Exercise requirements:
Only lines with the string "clean" should be returned from the data below.

Data to examine:

-- ==== Sys2Proof/Machine/Geometry.lean ====
section
/-!
DEFINITION. Machine/Geometry.lean: the strength rule of the source's geometry (spec/10_state.md
R51 to R53), host-side logic that gives the range of legal STRENGTH values.
-/
namespace Sys2Proof.Machine

/-- `MAX_OOB(page_size)`, undefined off the four page sizes (R51). -/
def maxOob (pageSize : Nat) : Option Nat :=
  match pageSize with
  | 2048 => some 64
  | 4096 => some 256
  | 8192 => some 640
  | 16384 => some 1664
  | _ => none

/-- The strength `i` fits: `nsectors * OOB_BYTES[i] <= MAX_OOB(P)` (R52, R53). -/
def strengthFits (pageSize eccSize i : Nat) : Bool :=
  match maxOob pageSize, oobBytes[i]? with
  | some limit, some b => decide (pageSize / eccSize * b ≤ limit)
  | _, _ => false

/-- `max_strength(P, E)`: the largest index in 0..8 that fits, if one does (R52). -/
def maxStrength (pageSize eccSize : Nat) : Option Nat :=
  ((List.range 9).filter (strengthFits pageSize eccSize)).getLast?

/-- The source's invariants of a configuration, which the block does not check (R53). -/
def geometryLegal (pageSize eccSize strength : Nat) : Bool :=
  decide (pageSize % eccSize = 0) && strengthFits pageSize eccSize strength

end Sys2Proof.Machine
end

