-- ==== Sys2Proof/Safety.lean ====
section
/-!
DEFINITION. Safety.lean: what counts as a safe state of a run, and the invariant of the block.
-/
namespace Sys2Proof.Machine

/-- No error has been raised since reset: the premise "ERR = 0 at the end" (R173). -/
abbrev ErrorFree (s : State) : Prop := s.err = 0#5

/-- No transfer is pending (R221). -/
abbrev Quiescent (s : State) : Prop := s.inflight = false

/-- An error bit is set (R28). -/
abbrev Raised (e : ErrBit) (s : State) : Prop := s.err &&& e.mask = e.mask

/-- What every state that runs reach has in common, from the rules that say who sets what. -/
structure BlockInv (s : State) : Prop where
  /-- USER0 is always written when STV = 1 (R141). -/
  stv_user0 : s.stv = true → s.user0.written = true
  /-- ECC_ST and ECC_CNT are 0 until an ENG_DONE sets STV (R40, R41, R132). -/
  idle_status : s.stv = false → s.eccSt = 0#32 ∧ s.eccCnt = 0#32
  /-- A classification rests on a valid engine status (R141). -/
  cvalid_stv : s.cvalid = true → s.stv = true
  /-- CVALID says that OOB0 holds a classification result (R27), under a written ECC_CTL (R141). -/
  cvalid_written : s.cvalid = true → s.oob0.written = true ∧ s.eccCtl.written = true
  /-- CLASS is 0 without a classification (R27). -/
  class_cleared : s.cvalid = false → s.cls = .clean
  /-- The marker was derandomized only by a CLASSIFY (R27) that read PAGE and wrote MARKER, on a
  successful sector (R143). -/
  mdone_marker : s.mdone = true →
    s.cvalid = true ∧ s.cls.success = true ∧ s.page.written = true ∧ s.marker.written = true
  /-- Reserved bits of ECC_CTL read 0 (R34). -/
  ctl_reserved : s.eccCtl.value &&& ~~~ctlMask = 0#32

/-- The ORDER check of a command (R170): CLRST in flight, CLASSIFY in flight or without a valid
engine status. -/
def orderFails : Instr → State → Bool
  | .nop, _ => false
  | .seed _ _ _, _ => false
  | .step _, _ => false
  | .drbbm, _ => false
  | .clrst, s => s.inflight
  | .classify _, s => s.inflight || !s.stv

/-- The UNINIT check of a command (R171, R174): an operand register the command reads has never
been written since reset. -/
def uninitFails : Instr → State → Bool
  | .nop, _ => false
  | .seed tsel psel _, s =>
    !s.page.written || (decide (psel = .nseeds) && !s.nseeds.written) ||
      (decide (tsel = .ecc) && !s.eccCtl.written)
  | .step _, s => !s.lfsr.written
  | .drbbm, s => !s.page.written || !s.marker.written || !s.eccCtl.written
  | .clrst, _ => false
  | .classify m, s => !s.eccCtl.written || (m && !s.page.written)

/-- The CFG check of a command (R141, R171): CLASSIFY with EN = 0, EXCEPTION = 0 or
STRENGTH > 8. -/
def cfgFails : Instr → State → Bool
  | .nop, _ => false
  | .seed _ _ _, _ => false
  | .step _, _ => false
  | .drbbm, _ => false
  | .clrst, _ => false
  | .classify _, s =>
    !s.eccCtl.value.getLsbD 0 || !s.eccCtl.value.getLsbD 4 ||
      decide (8 < (s.eccCtl.value.extractLsb' 12 4).toNat)

/-- The PERIOD check of a command (R103, R171): SEED with PSEL = 1 and NSEEDS outside 1..128. -/
def periodFails : Instr → State → Bool
  | .nop, _ => false
  | .seed _ psel _, s =>
    decide (psel = .nseeds) &&
      (decide (s.nseeds.value.toNat = 0) || decide (128 < s.nseeds.value.toNat))
  | .step _, _ => false
  | .drbbm, _ => false
  | .clrst, _ => false
  | .classify _, _ => false

/-- The error a legal command raises, if any: the first check that fails, in the order of R171
(ILL is decided by decoding). -/
def commandError (i : Instr) (s : State) : Option ErrBit :=
  if orderFails i s then some .order
  else if uninitFails i s then some .uninit
  else if cfgFails i s then some .cfg
  else if periodFails i s then some .period
  else none

/-- Two registers no access can tell apart: the same mark, and the same value once written (R24). -/
structure Reg.Agrees {w : Nat} (a b : Reg w) : Prop where
  marks : a.written = b.written
  values : a.written = true → a.value = b.value

/-- Two states that differ at most in the values of registers never written since reset. -/
structure Agrees (s t : State) : Prop where
  inflight : s.inflight = t.inflight
  stv : s.stv = t.stv
  cvalid : s.cvalid = t.cvalid
  cls : s.cls = t.cls
  mdone : s.mdone = t.mdone
  err : s.err = t.err
  page : s.page.Agrees t.page
  nseeds : s.nseeds.Agrees t.nseeds
  seed : s.seed.Agrees t.seed
  lfsr : s.lfsr.Agrees t.lfsr
  marker : s.marker.Agrees t.marker
  eccCtl : s.eccCtl.Agrees t.eccCtl
  eccSt : s.eccSt = t.eccSt
  eccCnt : s.eccCnt = t.eccCnt
  user0 : s.user0.Agrees t.user0
  oob0 : s.oob0.Agrees t.oob0
  gated : s.gated = t.gated
  inputs : s.inputs = t.inputs
  readData : s.readData = t.readData

/-- Two outcomes of the same kind: states that agree, or the same reason to stop. -/
def SameOutcome : Host.Outcome State Fault Refusal → Host.Outcome State Fault Refusal → Prop
  | .next s, .next t => Agrees s t
  | .fault f, .fault g => f = g
  | .refused q, .refused r => q = r
  | .next _, .fault _ => False
  | .next _, .refused _ => False
  | .fault _, .next _ => False
  | .fault _, .refused _ => False
  | .refused _, .next _ => False
  | .refused _, .fault _ => False

end Sys2Proof.Machine
end

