/-! ### The seed index and the period -/

/-- `PE` is in 1..128, as R102 says. -/
theorem Params.pe_pos (p : Params) : 1 ≤ p.pe := by
  have := p.ebp.pos
  simp only [Params.pe]; omega

theorem Params.pe_le (p : Params) : p.pe ≤ 128 := by
  simp only [Params.pe]; omega

end Sys2Proof

namespace Sys2Proof.Machine

/-- For a legal period the index is `page % period` exactly. -/
theorem seedIndex_val (page : Word) {n : Nat} (h1 : 1 ≤ n) (h2 : n ≤ 128) :
    (seedIndex page n).val = page.toNat % n := by
  have := Nat.mod_lt page.toNat h1
  simp only [seedIndex, Fin.ofNat]; omega

/-! ### The LFSR -/

theorem lfsrAdvance_add (a b : Nat) (s : Seed) :
    lfsrAdvance (a + b) s = lfsrAdvance b (lfsrAdvance a s) := by
  induction a generalizing s with
  | zero => simp [lfsrAdvance]
  | succ a ih => rw [Nat.succ_add]; exact ih (lfsrNext s)

theorem lfsrStep_setWidth (s : Seed) (c : Nat) : lfsrStep (s.setWidth 16) c = lfsrAdvance c s := by
  simp [lfsrStep]

/-! ### The operand checks -/

theorem allMarked_seed (tsel : TableSel) (psel : PeriodSel) (s : State) :
    s.allMarked (seedOperands tsel psel) = true ↔
      s.page.written = true ∧ (psel = .nseeds → s.nseeds.written = true) ∧
        (tsel = .ecc → s.eccCtl.written = true) := by
  cases tsel <;> cases psel <;> simp [State.allMarked, seedOperands, State.marked]

theorem allMarked_step (s : State) :
    s.allMarked stepOperands = true ↔ s.lfsr.written = true := by
  simp [State.allMarked, stepOperands, State.marked]

theorem allMarked_drbbm (s : State) :
    s.allMarked drbbmOperands = true ↔
      s.page.written = true ∧ s.marker.written = true ∧ s.eccCtl.written = true := by
  simp [State.allMarked, drbbmOperands, State.marked]

theorem allMarked_classify (m : Bool) (s : State) :
    s.allMarked (classifyOperands m) = true ↔
      s.eccCtl.written = true ∧ (m = true → s.page.written = true) := by
  cases m <;> simp [State.allMarked, classifyOperands, State.marked]

theorem periodLegal_iff (psel : PeriodSel) (s : State) :
    periodLegal psel s = true ↔
      (psel = .nseeds → 1 ≤ s.nseeds.value.toNat ∧ s.nseeds.value.toNat ≤ 128) := by
  cases psel <;> simp [periodLegal]

/-! ### The checks and classes of CLASSIFY -/

theorem transferDone_iff (s : State) :
    transferDone s = true ↔ s.inflight = false ∧ s.stv = true := by
  simp [transferDone]

theorem configLegal_iff (c : Word) :
    configLegal c = true ↔
      c.getLsbD 0 = true ∧ c.getLsbD 4 = true ∧ (c.extractLsb' 12 4).toNat ≤ 8 := by
  unfold configLegal ctlEn ctlException ctlStrength
  rw [Bool.and_eq_true, Bool.and_eq_true, decide_eq_true_iff, and_assoc]

theorem SectorClass.success_iff (k : SectorClass) :
    k.success = true ↔ k = .clean ∨ k = .corrected := by
  cases k <;> simp [SectorClass.success]

/-- The marker bytes of USER0, taken from its low half. -/
theorem lowHalf_byte0 (u : Word) : (u.extractLsb' 0 16).extractLsb' 0 8 = u.extractLsb' 0 8 := by
  ext k hk; simp; try omega

theorem lowHalf_byte1 (u : Word) : (u.extractLsb' 0 16).extractLsb' 8 8 = u.extractLsb' 8 8 := by
  ext k hk; simp; try omega

theorem append_lowHalf (a b : BitVec 16) : (a ++ b : BitVec 32).extractLsb' 0 16 = b := by
  rw [BitVec.extractLsb'_append_eq_ite]; simp

/-! ### Everything a command can do -/

/-- A command's outcome, by its constructor. -/
theorem exec_cases {i : Instr} {s t : State} (h : exec i s = .next t) :
    (i = .nop ∧ t = s) ∨
    (∃ tsel psel ld, i = .seed tsel psel ld ∧ t = seedCommand Config.params tsel psel ld s) ∨
    (∃ c, i = .step c ∧ t = stepCommand c s) ∨
    (i = .drbbm ∧ t = drbbmCommand Config.params s) ∨
    (i = .clrst ∧ t = clrstCommand s) ∨
    (∃ m, i = .classify m ∧ t = classifyCommand Config.params m s) := by
  cases i <;> cases h
  · exact .inl ⟨rfl, rfl⟩
  · exact .inr (.inl ⟨_, _, _, rfl, rfl⟩)
  · exact .inr (.inr (.inl ⟨_, rfl, rfl⟩))
  · exact .inr (.inr (.inr (.inl ⟨rfl, rfl⟩)))
  · exact .inr (.inr (.inr (.inr (.inl ⟨rfl, rfl⟩))))
  · exact .inr (.inr (.inr (.inr (.inr ⟨_, rfl, rfl⟩))))

theorem exec_nop (s : State) : exec .nop s = .next s := rfl

theorem exec_seed (tsel : TableSel) (psel : PeriodSel) (ld : Bool) (s : State) :
    exec (.seed tsel psel ld) s = .next (seedCommand Config.params tsel psel ld s) := rfl

theorem exec_step (count : Nat) (s : State) :
    exec (.step count) s = .next (stepCommand count s) := rfl
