-- ==== Sys2Proof/Laws/PerInstr.lean ====
section
/-!
SUPPORT. Laws/PerInstr.lean: statements made once per command.
-/
namespace Sys2Proof.Laws

/-- The word of a well-formed command matches its row of the opcode map (spec/30_encoding.md
R92). -/
def EncodesRow.Statement (i : Instr) : Prop :=
  WellFormed i → encode i &&& rowMask i = rowMatch i

theorem EncodesRow.nop : EncodesRow.Statement .nop := by
  intro _; decide

theorem EncodesRow.seed (tsel : TableSel) (psel : PeriodSel) (ld : Bool) :
    EncodesRow.Statement (.seed tsel psel ld) := by
  intro _; cases tsel <;> cases psel <;> cases ld <;> decide

theorem EncodesRow.step (count : Nat) : EncodesRow.Statement (.step count) := by
  intro _
  have hmask : (0xFFFF0000#32 : Word) = 0xFFFF#16 ++ 0#16 := by decide
  have happ (c : BitVec 16) :
      (0x2000#16 ++ c) &&& (0xFFFF#16 ++ 0#16) = (0x2000#16 &&& 0xFFFF#16) ++ (c &&& 0#16) :=
    BitVec.and_append
  change (0x2000#16 ++ BitVec.ofNat 16 count : Word) &&& 0xFFFF0000#32 = 0x20000000#32
  rw [hmask, happ, BitVec.and_zero]
  decide

theorem EncodesRow.drbbm : EncodesRow.Statement .drbbm := by
  intro _; decide

theorem EncodesRow.clrst : EncodesRow.Statement .clrst := by
  intro _; decide

theorem EncodesRow.classify (m : Bool) : EncodesRow.Statement (.classify m) := by
  intro _; cases m <;> decide

end Sys2Proof.Laws
end

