/-! ### The checks of a command (R171), in the terms of its meaning -/

theorem uninitFails_seed (tsel : TableSel) (psel : PeriodSel) (ld : Bool) (s : State) :
    uninitFails (.seed tsel psel ld) s = !s.allMarked (seedOperands tsel psel) := by
  cases tsel <;> cases psel <;>
    simp [uninitFails, State.allMarked, seedOperands, State.marked, Bool.or_assoc]

theorem uninitFails_drbbm (s : State) :
    uninitFails .drbbm s = !s.allMarked drbbmOperands := by
  simp [uninitFails, State.allMarked, drbbmOperands, State.marked, Bool.or_assoc]

theorem uninitFails_classify (m : Bool) (s : State) :
    uninitFails (.classify m) s = !s.allMarked (classifyOperands m) := by
  cases m <;> simp [uninitFails, State.allMarked, classifyOperands, State.marked]

theorem orderFails_classify (m : Bool) (s : State) :
    orderFails (.classify m) s = !transferDone s := by
  simp [orderFails, transferDone]

theorem cfgFails_classify (m : Bool) (s : State) :
    cfgFails (.classify m) s = !configLegal s.eccCtl.value := by
  rw [Bool.eq_iff_iff, Bool.not_eq_true', ← Bool.not_eq_true, configLegal_iff]
  simp only [cfgFails, Bool.or_eq_true, Bool.not_eq_true', decide_eq_true_eq, not_and_or,
    Bool.not_eq_true, Nat.not_le, or_assoc]

theorem periodFails_seed (tsel : TableSel) (psel : PeriodSel) (ld : Bool) (s : State) :
    periodFails (.seed tsel psel ld) s = !periodLegal psel s := by
  cases psel with
  | eraseBlock => rfl
  | nseeds =>
    simp only [periodFails, periodLegal, decide_true, Bool.true_and, ← decide_not,
      ← Bool.decide_or, decide_eq_decide]
    omega

theorem commandError_seed (tsel : TableSel) (psel : PeriodSel) (ld : Bool) (s : State) :
    commandError (.seed tsel psel ld) s =
      if s.allMarked (seedOperands tsel psel) = false then some .uninit
      else if periodLegal psel s = false then some .period else none := by
  simp [commandError, orderFails, cfgFails, uninitFails_seed, periodFails_seed]

theorem commandError_step (count : Nat) (s : State) :
    commandError (.step count) s = if s.lfsr.written = false then some .uninit else none := by
  simp [commandError, orderFails, uninitFails, cfgFails, periodFails]

theorem commandError_drbbm (s : State) :
    commandError .drbbm s = if s.allMarked drbbmOperands = false then some .uninit else none := by
  simp [commandError, orderFails, cfgFails, periodFails, uninitFails_drbbm]

theorem commandError_clrst (s : State) :
    commandError .clrst s = if s.inflight = true then some .order else none := by
  simp [commandError, orderFails, uninitFails, cfgFails, periodFails]

theorem commandError_classify (m : Bool) (s : State) :
    commandError (.classify m) s =
      if transferDone s = false then some .order
      else if s.allMarked (classifyOperands m) = false then some .uninit
      else if configLegal s.eccCtl.value = false then some .cfg else none := by
  simp [commandError, periodFails, orderFails_classify, uninitFails_classify, cfgFails_classify]

/-- The inputs still to come are no operand of a command. -/
theorem commandError_setInputs (i : Instr) (l : List Input) (s : State) :
    commandError i (s.setInputs l) = commandError i s := by
  cases i <;> rfl

/-! ### What a command can do -/

/-- `CommandEffect i s t`: the ways a command `i` can take the state `s` to `t`, with those of its
checks that the invariant of the block and the frames rest on. -/
inductive CommandEffect : Instr → State → State → Prop where
  | fails {i : Instr} {s : State} {e : ErrBit} (herr : commandError i s = some e) :
      CommandEffect i s (s.raise e)
  | nop (s : State) : CommandEffect .nop s s
  | seed (tsel : TableSel) (psel : PeriodSel) (v : Seed) (s : State) :
      CommandEffect (.seed tsel psel false) s (s.setSeed v)
  | seedLoad (tsel : TableSel) (psel : PeriodSel) (v : Seed) (s : State) :
      CommandEffect (.seed tsel psel true) s ((s.setSeed v).setLfsr v)
  | step (count : Nat) (v : Seed) (s : State) : CommandEffect (.step count) s (s.setLfsr v)
  | drbbm (v : BitVec 16) (s : State) : CommandEffect .drbbm s (s.setMarker v)
  | clrst (s : State) : CommandEffect .clrst s s.clearStatus
  | classifyMarker {s : State} {k : SectorClass} (n : BitVec 16) (v : Word)
      (hstv : s.stv = true) (hctl : s.eccCtl.written = true) (hpage : s.page.written = true)
      (hk : k.success = true) :
      CommandEffect (.classify true) s
        ((((s.recordClass k).setMarker n).setOob0 v).setMdone true)
  | classifyPlain {s : State} (m : Bool) (k : SectorClass) (v : Word)
      (hstv : s.stv = true) (hctl : s.eccCtl.written = true) :
      CommandEffect (.classify m) s (((s.recordClass k).setOob0 v).setMdone false)

theorem seedCommand_effect (p : Params) (tsel : TableSel) (psel : PeriodSel) (ld : Bool)
    (s : State) : CommandEffect (.seed tsel psel ld) s (seedCommand p tsel psel ld s) := by
  rcases seedCommand_cases p tsel psel ld s with ⟨hu, h⟩ | ⟨hu, hp, h⟩ | ⟨-, -, h⟩ <;> rw [h]
  · exact .fails (by simp [commandError_seed, hu])
  · exact .fails (by simp [commandError_seed, hu, hp])
  · cases ld with
    | false => exact .seed ..
    | true => exact .seedLoad ..

theorem stepCommand_effect (count : Nat) (s : State) :
    CommandEffect (.step count) s (stepCommand count s) := by
  rcases stepCommand_cases count s with ⟨hu, h⟩ | ⟨-, h⟩ <;> rw [h]
  · exact .fails (by simp [commandError_step, hu])
  · exact .step ..

theorem drbbmCommand_effect (p : Params) (s : State) :
    CommandEffect .drbbm s (drbbmCommand p s) := by
  rcases drbbmCommand_cases p s with ⟨hu, h⟩ | ⟨-, h⟩ <;> rw [h]
  · exact .fails (by simp [commandError_drbbm, hu])
  · exact .drbbm ..

theorem clrstCommand_effect (s : State) : CommandEffect .clrst s (clrstCommand s) := by
  rcases clrstCommand_cases s with ⟨ho, h⟩ | ⟨-, h⟩ <;> rw [h]
  · exact .fails (by simp [commandError_clrst, ho])
  · exact .clrst s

Exercise answer:
  class_cleared : s.cvalid = false → s.cls = .clean
    k.success = true ↔ k = .clean ∨ k = .corrected := by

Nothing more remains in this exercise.